Problem statement: Below are the entries. Transcribe exactly the lines from the one with "(s.env.nvx = 0b111#3" through the one with "Word), GuestMayReach s.env.hfgwtrCpacrEl1", ends included, and leave out all others.

Dataset entries:
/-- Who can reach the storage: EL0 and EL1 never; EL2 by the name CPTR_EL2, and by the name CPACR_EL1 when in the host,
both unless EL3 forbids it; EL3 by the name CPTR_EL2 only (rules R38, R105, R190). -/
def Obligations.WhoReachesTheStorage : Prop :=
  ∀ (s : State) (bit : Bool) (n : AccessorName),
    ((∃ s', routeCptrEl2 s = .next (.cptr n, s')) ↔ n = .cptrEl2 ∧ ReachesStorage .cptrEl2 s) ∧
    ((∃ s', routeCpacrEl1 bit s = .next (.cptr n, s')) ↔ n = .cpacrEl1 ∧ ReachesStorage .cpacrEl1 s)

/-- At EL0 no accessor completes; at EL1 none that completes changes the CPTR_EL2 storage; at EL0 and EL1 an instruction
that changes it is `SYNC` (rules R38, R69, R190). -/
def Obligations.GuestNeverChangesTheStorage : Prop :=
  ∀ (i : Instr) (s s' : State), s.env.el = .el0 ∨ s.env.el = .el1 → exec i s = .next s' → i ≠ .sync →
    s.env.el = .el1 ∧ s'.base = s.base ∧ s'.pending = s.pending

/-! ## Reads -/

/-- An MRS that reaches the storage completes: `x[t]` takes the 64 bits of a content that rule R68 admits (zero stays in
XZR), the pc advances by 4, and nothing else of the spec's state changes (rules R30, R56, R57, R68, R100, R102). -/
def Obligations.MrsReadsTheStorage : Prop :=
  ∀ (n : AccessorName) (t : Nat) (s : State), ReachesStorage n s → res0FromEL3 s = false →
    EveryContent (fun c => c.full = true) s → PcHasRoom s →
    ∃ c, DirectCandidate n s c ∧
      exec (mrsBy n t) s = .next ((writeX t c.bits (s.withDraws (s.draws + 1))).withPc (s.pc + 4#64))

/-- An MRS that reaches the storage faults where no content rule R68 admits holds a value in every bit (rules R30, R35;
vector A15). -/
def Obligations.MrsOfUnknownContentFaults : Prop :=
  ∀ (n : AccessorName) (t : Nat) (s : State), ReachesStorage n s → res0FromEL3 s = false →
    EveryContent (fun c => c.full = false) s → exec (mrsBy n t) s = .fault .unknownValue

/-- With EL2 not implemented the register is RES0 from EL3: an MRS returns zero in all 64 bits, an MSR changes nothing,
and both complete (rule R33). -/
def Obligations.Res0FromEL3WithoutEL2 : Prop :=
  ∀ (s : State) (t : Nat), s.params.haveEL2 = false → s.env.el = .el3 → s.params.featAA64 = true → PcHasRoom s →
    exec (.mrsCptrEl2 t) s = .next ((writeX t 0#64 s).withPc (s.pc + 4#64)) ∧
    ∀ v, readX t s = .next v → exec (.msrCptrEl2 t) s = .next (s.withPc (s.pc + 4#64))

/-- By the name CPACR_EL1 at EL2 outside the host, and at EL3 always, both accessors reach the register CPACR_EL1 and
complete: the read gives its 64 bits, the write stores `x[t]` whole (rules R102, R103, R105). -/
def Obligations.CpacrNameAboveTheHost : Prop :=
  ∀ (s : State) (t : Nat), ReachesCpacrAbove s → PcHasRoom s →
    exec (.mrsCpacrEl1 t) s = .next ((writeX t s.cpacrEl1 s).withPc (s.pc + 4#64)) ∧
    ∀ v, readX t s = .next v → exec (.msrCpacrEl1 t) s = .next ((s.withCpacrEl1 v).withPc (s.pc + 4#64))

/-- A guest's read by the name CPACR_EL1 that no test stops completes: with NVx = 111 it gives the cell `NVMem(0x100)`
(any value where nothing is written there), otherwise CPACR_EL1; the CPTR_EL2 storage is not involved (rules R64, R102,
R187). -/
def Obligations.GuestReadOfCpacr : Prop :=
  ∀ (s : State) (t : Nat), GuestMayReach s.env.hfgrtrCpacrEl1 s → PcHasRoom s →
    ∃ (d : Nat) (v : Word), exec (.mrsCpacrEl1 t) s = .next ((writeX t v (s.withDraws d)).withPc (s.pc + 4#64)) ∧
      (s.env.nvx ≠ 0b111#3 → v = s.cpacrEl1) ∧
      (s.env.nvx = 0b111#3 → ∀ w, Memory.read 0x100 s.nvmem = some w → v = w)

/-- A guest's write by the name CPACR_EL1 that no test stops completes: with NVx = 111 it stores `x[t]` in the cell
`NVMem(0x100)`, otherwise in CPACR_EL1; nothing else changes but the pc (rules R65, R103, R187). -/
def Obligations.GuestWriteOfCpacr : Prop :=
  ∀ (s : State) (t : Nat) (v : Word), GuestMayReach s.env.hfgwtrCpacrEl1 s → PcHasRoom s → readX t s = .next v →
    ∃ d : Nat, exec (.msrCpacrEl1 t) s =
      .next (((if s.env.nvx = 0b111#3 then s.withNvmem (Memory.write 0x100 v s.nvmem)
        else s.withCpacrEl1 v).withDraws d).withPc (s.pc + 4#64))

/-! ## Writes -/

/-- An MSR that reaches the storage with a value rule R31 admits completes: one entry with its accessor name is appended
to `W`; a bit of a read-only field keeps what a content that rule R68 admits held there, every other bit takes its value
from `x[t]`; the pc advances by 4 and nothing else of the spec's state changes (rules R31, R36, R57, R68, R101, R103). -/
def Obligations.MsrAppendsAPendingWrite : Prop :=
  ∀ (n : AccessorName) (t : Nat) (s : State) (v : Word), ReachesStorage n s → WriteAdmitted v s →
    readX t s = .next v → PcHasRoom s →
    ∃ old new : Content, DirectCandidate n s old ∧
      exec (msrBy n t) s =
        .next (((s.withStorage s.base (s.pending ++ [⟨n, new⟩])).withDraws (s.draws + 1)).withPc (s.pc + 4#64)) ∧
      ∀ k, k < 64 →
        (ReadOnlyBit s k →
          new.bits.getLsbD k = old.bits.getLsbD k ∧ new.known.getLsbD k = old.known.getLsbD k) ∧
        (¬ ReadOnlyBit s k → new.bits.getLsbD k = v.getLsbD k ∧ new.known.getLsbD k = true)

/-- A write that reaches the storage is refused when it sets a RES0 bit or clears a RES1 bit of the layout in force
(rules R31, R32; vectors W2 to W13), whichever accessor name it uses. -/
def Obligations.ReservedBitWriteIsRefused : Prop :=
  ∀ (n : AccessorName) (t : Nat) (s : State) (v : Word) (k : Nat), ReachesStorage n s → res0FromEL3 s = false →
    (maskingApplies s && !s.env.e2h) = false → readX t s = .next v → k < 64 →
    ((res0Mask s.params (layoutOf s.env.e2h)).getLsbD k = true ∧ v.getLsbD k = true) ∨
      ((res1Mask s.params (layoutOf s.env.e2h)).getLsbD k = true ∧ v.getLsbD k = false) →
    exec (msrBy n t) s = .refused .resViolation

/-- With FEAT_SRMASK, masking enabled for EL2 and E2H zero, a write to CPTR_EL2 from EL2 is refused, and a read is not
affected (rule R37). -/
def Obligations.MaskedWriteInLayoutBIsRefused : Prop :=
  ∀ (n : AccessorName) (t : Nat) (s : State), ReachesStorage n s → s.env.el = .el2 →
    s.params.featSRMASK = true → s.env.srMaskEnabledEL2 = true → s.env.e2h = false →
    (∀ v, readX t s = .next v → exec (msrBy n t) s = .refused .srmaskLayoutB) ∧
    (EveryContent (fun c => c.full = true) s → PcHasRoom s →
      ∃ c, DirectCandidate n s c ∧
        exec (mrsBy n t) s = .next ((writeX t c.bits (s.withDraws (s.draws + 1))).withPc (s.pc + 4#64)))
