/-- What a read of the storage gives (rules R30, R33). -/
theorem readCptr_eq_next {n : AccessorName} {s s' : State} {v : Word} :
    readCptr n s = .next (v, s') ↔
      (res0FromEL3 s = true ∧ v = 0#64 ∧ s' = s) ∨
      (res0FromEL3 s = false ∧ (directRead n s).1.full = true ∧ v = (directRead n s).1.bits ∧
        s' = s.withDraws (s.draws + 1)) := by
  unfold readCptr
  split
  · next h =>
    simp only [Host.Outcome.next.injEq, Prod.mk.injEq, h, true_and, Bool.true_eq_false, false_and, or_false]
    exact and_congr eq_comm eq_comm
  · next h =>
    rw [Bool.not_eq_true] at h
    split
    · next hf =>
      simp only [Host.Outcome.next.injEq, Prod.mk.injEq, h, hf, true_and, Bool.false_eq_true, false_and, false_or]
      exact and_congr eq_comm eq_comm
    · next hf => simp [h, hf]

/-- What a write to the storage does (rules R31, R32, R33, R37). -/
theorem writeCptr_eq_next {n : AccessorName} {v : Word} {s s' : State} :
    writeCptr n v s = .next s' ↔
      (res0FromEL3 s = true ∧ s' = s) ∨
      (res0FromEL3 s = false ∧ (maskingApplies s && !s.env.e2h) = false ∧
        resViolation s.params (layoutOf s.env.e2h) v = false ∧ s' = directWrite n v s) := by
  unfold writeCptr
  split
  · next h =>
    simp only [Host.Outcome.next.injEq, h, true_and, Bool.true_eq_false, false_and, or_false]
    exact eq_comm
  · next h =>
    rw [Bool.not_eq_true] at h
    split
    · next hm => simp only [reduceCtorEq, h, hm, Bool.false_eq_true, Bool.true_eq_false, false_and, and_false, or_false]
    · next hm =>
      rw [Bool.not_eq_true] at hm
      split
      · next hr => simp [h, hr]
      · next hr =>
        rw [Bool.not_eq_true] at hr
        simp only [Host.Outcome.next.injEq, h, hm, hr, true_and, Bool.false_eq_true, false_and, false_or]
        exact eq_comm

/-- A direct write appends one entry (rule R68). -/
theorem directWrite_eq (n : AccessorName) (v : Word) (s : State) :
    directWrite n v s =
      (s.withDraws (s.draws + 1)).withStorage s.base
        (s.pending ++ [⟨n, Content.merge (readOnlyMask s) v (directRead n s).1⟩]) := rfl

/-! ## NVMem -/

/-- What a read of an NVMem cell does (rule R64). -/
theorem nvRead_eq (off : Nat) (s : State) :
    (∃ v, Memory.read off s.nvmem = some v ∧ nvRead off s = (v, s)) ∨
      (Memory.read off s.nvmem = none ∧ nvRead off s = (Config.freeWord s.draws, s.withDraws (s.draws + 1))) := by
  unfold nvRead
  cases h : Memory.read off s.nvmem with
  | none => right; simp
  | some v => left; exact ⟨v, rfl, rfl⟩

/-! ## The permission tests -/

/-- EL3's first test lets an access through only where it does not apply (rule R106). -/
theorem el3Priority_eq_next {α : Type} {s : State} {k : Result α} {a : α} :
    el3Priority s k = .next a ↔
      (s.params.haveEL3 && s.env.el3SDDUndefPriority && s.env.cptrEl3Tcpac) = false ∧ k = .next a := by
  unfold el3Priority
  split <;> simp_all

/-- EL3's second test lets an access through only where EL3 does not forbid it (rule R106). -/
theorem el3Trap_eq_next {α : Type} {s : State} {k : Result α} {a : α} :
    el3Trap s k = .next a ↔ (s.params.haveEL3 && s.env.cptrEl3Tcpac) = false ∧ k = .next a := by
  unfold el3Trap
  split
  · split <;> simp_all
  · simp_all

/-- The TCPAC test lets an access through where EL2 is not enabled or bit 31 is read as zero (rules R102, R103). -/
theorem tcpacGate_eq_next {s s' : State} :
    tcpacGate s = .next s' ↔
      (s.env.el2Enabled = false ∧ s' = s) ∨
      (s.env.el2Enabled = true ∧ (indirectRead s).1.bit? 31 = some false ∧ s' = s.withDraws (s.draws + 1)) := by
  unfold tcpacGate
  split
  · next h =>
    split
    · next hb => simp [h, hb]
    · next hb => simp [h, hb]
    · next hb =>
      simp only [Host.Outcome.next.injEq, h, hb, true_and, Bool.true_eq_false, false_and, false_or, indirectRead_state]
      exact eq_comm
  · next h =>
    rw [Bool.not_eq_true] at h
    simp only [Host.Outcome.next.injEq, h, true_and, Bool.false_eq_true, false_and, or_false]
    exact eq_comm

Task response:
      (s.env.nvx = 0b111#3 → ∀ w, Memory.read 0x100 s.nvmem = some w → v = w)

/-- A guest's write by the name CPACR_EL1 that no test stops completes: with NVx = 111 it stores `x[t]` in the cell
`NVMem(0x100)`, otherwise in CPACR_EL1; nothing else changes but the pc (rules R65, R103, R187). -/
def Obligations.GuestWriteOfCpacr : Prop :=
  ∀ (s : State) (t : Nat) (v : Word), GuestMayReach s.env.hfgwtrCpacrEl1 s → PcHasRoom s → readX t s = .next v →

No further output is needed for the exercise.